--- Data under study ---
::::
-- ==== Sys2Proof/Machine/Queues.lean ====
section
/-!
DEFINITION. The steps of user queues: taking a command, the launch it admits, its timer, and the end of a queue
(rows NOP, LAUNCH, QUEUE_TIMEOUT, QUEUE_FINAL_RECORD; R275–R297, R415).
-/
namespace Sys2Proof.Machine

/-- Count one command as taken (R272). -/
def State.countTaken (s : State) (q : Nat) : State :=
  ((s.modQueue q (fun x => { x with taken := x.taken + 1#64, outstanding := x.outstanding + 1, waits := false, preempting := false })).modPart
    (s.queuePart q) (fun p => { p with lastQueue := tabSet p.lastQueue (s.queue q).priority q })).countFull (0x20000 + 0x400 * (s.part (s.queuePart q)).leadComb + 8 * 24) 1

/-- A command that ends when it is taken: its completion joins the queue's list. -/
def State.endTaken (s : State) (q : Nat) (b : List Byte) (status detail : Nat) : State :=
  let n := (s.queue q).taken.toNat % 2 ^ 32
  (s.countTaken q).pushReady q (.cmd (chLaunchId b) n status detail (chIrq b) 0)

/-- A command that fails a header check (R281), with its counts. -/
def State.refuseHead (s : State) (q : Nat) (b : List Byte) (status detail : Nat) : State :=
  let s1 := (s.endTaken q b status detail).bump 0xA102 0 1
  if status == stContextShape then s1.bump 0x6024 0 1 else s1

/-- Take the head command of a queue for the row of kind `kind`: a poisoned slot is consumed ahead of the checks
(R415), a failing header check decides the outcome, and a sound command of the row's kind runs `f`. -/
def State.takeHead (s : State) (q kind : Nat) (f : State → List Byte → State) : State :=
  if !s.isNext q then s
  else
    let b := s.slotOf q
    if s.slotPoison q then
      let n := (s.queue q).taken.toNat % 2 ^ 32
      ((s.countTaken q).pushReady q (.cmd 0#64 n stPoisonConsumed 0 false 0)).bump 0xA102 0 1
    else if chKind b != kind && decide (chKind b ≤ 4) then s
    else match s.headerCheck q b with
      | some (st, d) => s.refuseHead q b st d
      | none => f s b

/-- Row NOP: completes when taken (R280). -/
def State.nop (s : State) (q : Nat) : State := s.takeHead q 0 (fun z b => z.endTaken q b stOk 0)

/-- The launch that a header describes, waiting for its cells (R58, R282). -/
def State.newLaunch (s : State) (q : Nat) (b : List Byte) (im : Image) (v : Variant) : Launch :=
  let x := s.queue q
  { queue := q, index := x.taken.toNat % 2 ^ 32, partition := s.queuePart q, context := x.context, image := chImageId b,
    imageBase := im.va, variant := v, launchId := chLaunchId b, genKey := chGenKey b,
    groups := (chGroups b).map (fun h => (h, match tabFind s.groups h with | some g => g.epoch | none => 0#64)),
    consts := chConsts b, inlineData := chInline b, priority := x.priority, irq := chIrq b, phase := .taken, cells := [],
    status := none, detail := 0, replayed := 0, clipped := 0, lastClip := none, sticky := 0#7, preempted := false,
    walked := [], deliveredPoison := false, deliveredSuspect := false, lostWrites := false, startTime := s.time, elapsed := 0,
    order := 0, loadsLeft := [], votes := [], tripped := false, reports := [], target := none, save := none,
    restored := false, hop := [], hopPoison := [], verdicts := 0 }

/-- Admit a launch: it is recorded with the epochs of the groups it names (R282). -/
def State.admitted (s : State) (l : Launch) : State :=
  l.groups.foldl (fun acc g => acc.arriveEpoch g.1 g.2.toNat) { s.setLaunch s.nextLaunch l with nextLaunch := s.nextLaunch + 1 }

/-- Row LAUNCH. A sound LAUNCH at the head that no free cells can hold waits, at the head of its queue (R248). -/
def State.launch (s : State) (q : Nat) : State :=
  if s.headWaits q && !s.heldBack q then s.modQueue q (fun x => { x with waits := true })
  else s.takeHead q 1 (fun z b =>
    match tabFind z.images (chImageId b) with
    | none => z
    | some im => match im.variant (2 ^ chFpLog2 b) with
      | none => z
      | some v => (z.countTaken q).admitted (z.newLaunch q b im v))

/-- Row QUEUE_TIMEOUT, for everything but a PATCH, which R202 decides. A launch that waits saved is not timed. -/
def State.queueTimeout (s : State) (q : Nat) (w : TimeoutOf) : State :=
  match w with
  | .launch l =>
    (match s.launch? l with
     | some x =>
       if x.queue != q || x.phase == .ended || x.phase == .saved || x.phase == .taken then s
       else (s.bump 0xA103 0 1).endLaunch l (some stTimeout) 0
     | none => s)
  | .work n =>
    match (s.queue q).work.find? (fun k => k.index == n && k.kind != 3) with
    | none => s
    | some k =>
      ((s.modQueue q (fun x => { x with work := x.work.filter (fun j => j.index != n) })).bump 0xA103 0 1).pushReady q
        (.cmd k.launchId k.index stTimeout 0 k.irq (s.time - k.start).toNat)

/-- Complete the admin commands that wait for something, with OK. -/
def State.adminDone (s : State) (p : AdminWaitFor → Bool) (status : Nat) (result : List Byte) : State :=
  let done := s.admin.work.filter (fun w => p w.waits)
  let s1 := { s with admin := { s.admin with work := s.admin.work.filter (fun w => !p w.waits) } }
  done.foldl (fun acc w => acc.adminRecord w.index w.cmdId w.start status 0 result) s1

/-- Row QUEUE_FINAL_RECORD: one final record, then the queue is FREE and the destroying command is answered (R295). Where the
ring is lost the record stays in the shadow and the parked list (R294, R297). -/
def State.queueFinalRecord (s : State) (q : Nat) : State :=
  let x := s.queue q
  if !s.queueDead q then s
  else
    let s1 := s.postRecord q (fun ph =>
      completionBytes 0 (x.taken.toNat % 2 ^ 32) q x.cause (ph * 128) 0 0 0 0 0 s.time.toNat) true
    let s2 := { s1 with launches := s1.launches.filter (fun l => l.2.queue != q) }
    let s3 := s2.setQueue q (s2.queue q).freed
    s3.adminDone (fun w => w == .queue q) stOk []

end Sys2Proof.Machine
end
::::
--- Problem statement ---
Exactly as written above, set down the whole listing again.

--- Task answer ---
-- ==== Sys2Proof/Machine/Queues.lean ====
section
/-!
DEFINITION. The steps of user queues: taking a command, the launch it admits, its timer, and the end of a queue
(rows NOP, LAUNCH, QUEUE_TIMEOUT, QUEUE_FINAL_RECORD; R275–R297, R415).
-/
namespace Sys2Proof.Machine

/-- Count one command as taken (R272). -/
def State.countTaken (s : State) (q : Nat) : State :=
  ((s.modQueue q (fun x => { x with taken := x.taken + 1#64, outstanding := x.outstanding + 1, waits := false, preempting := false })).modPart
    (s.queuePart q) (fun p => { p with lastQueue := tabSet p.lastQueue (s.queue q).priority q })).countFull (0x20000 + 0x400 * (s.part (s.queuePart q)).leadComb + 8 * 24) 1

/-- A command that ends when it is taken: its completion joins the queue's list. -/
def State.endTaken (s : State) (q : Nat) (b : List Byte) (status detail : Nat) : State :=
  let n := (s.queue q).taken.toNat % 2 ^ 32
  (s.countTaken q).pushReady q (.cmd (chLaunchId b) n status detail (chIrq b) 0)

/-- A command that fails a header check (R281), with its counts. -/
def State.refuseHead (s : State) (q : Nat) (b : List Byte) (status detail : Nat) : State :=
  let s1 := (s.endTaken q b status detail).bump 0xA102 0 1
  if status == stContextShape then s1.bump 0x6024 0 1 else s1

/-- Take the head command of a queue for the row of kind `kind`: a poisoned slot is consumed ahead of the checks
(R415), a failing header check decides the outcome, and a sound command of the row's kind runs `f`. -/
def State.takeHead (s : State) (q kind : Nat) (f : State → List Byte → State) : State :=
  if !s.isNext q then s
  else
    let b := s.slotOf q
    if s.slotPoison q then
      let n := (s.queue q).taken.toNat % 2 ^ 32
      ((s.countTaken q).pushReady q (.cmd 0#64 n stPoisonConsumed 0 false 0)).bump 0xA102 0 1
    else if chKind b != kind && decide (chKind b ≤ 4) then s
    else match s.headerCheck q b with
      | some (st, d) => s.refuseHead q b st d
      | none => f s b

/-- Row NOP: completes when taken (R280). -/
def State.nop (s : State) (q : Nat) : State := s.takeHead q 0 (fun z b => z.endTaken q b stOk 0)

/-- The launch that a header describes, waiting for its cells (R58, R282). -/
def State.newLaunch (s : State) (q : Nat) (b : List Byte) (im : Image) (v : Variant) : Launch :=
  let x := s.queue q
  { queue := q, index := x.taken.toNat % 2 ^ 32, partition := s.queuePart q, context := x.context, image := chImageId b,
    imageBase := im.va, variant := v, launchId := chLaunchId b, genKey := chGenKey b,
    groups := (chGroups b).map (fun h => (h, match tabFind s.groups h with | some g => g.epoch | none => 0#64)),
    consts := chConsts b, inlineData := chInline b, priority := x.priority, irq := chIrq b, phase := .taken, cells := [],
    status := none, detail := 0, replayed := 0, clipped := 0, lastClip := none, sticky := 0#7, preempted := false,
    walked := [], deliveredPoison := false, deliveredSuspect := false, lostWrites := false, startTime := s.time, elapsed := 0,
    order := 0, loadsLeft := [], votes := [], tripped := false, reports := [], target := none, save := none,
    restored := false, hop := [], hopPoison := [], verdicts := 0 }

/-- Admit a launch: it is recorded with the epochs of the groups it names (R282). -/
def State.admitted (s : State) (l : Launch) : State :=
  l.groups.foldl (fun acc g => acc.arriveEpoch g.1 g.2.toNat) { s.setLaunch s.nextLaunch l with nextLaunch := s.nextLaunch + 1 }

/-- Row LAUNCH. A sound LAUNCH at the head that no free cells can hold waits, at the head of its queue (R248). -/
def State.launch (s : State) (q : Nat) : State :=
  if s.headWaits q && !s.heldBack q then s.modQueue q (fun x => { x with waits := true })
  else s.takeHead q 1 (fun z b =>
    match tabFind z.images (chImageId b) with
    | none => z
    | some im => match im.variant (2 ^ chFpLog2 b) with
      | none => z
      | some v => (z.countTaken q).admitted (z.newLaunch q b im v))

/-- Row QUEUE_TIMEOUT, for everything but a PATCH, which R202 decides. A launch that waits saved is not timed. -/
def State.queueTimeout (s : State) (q : Nat) (w : TimeoutOf) : State :=
  match w with
  | .launch l =>
    (match s.launch? l with
     | some x =>
       if x.queue != q || x.phase == .ended || x.phase == .saved || x.phase == .taken then s
       else (s.bump 0xA103 0 1).endLaunch l (some stTimeout) 0
     | none => s)
  | .work n =>
    match (s.queue q).work.find? (fun k => k.index == n && k.kind != 3) with
    | none => s
    | some k =>
      ((s.modQueue q (fun x => { x with work := x.work.filter (fun j => j.index != n) })).bump 0xA103 0 1).pushReady q
        (.cmd k.launchId k.index stTimeout 0 k.irq (s.time - k.start).toNat)

/-- Complete the admin commands that wait for something, with OK. -/
def State.adminDone (s : State) (p : AdminWaitFor → Bool) (status : Nat) (result : List Byte) : State :=
  let done := s.admin.work.filter (fun w => p w.waits)
  let s1 := { s with admin := { s.admin with work := s.admin.work.filter (fun w => !p w.waits) } }
  done.foldl (fun acc w => acc.adminRecord w.index w.cmdId w.start status 0 result) s1

/-- Row QUEUE_FINAL_RECORD: one final record, then the queue is FREE and the destroying command is answered (R295). Where the
ring is lost the record stays in the shadow and the parked list (R294, R297). -/
def State.queueFinalRecord (s : State) (q : Nat) : State :=
  let x := s.queue q
  if !s.queueDead q then s
  else
    let s1 := s.postRecord q (fun ph =>
      completionBytes 0 (x.taken.toNat % 2 ^ 32) q x.cause (ph * 128) 0 0 0 0 0 s.time.toNat) true
    let s2 := { s1 with launches := s1.launches.filter (fun l => l.2.queue != q) }
    let s3 := s2.setQueue q (s2.queue q).freed
    s3.adminDone (fun w => w == .queue q) stOk []

end Sys2Proof.Machine
end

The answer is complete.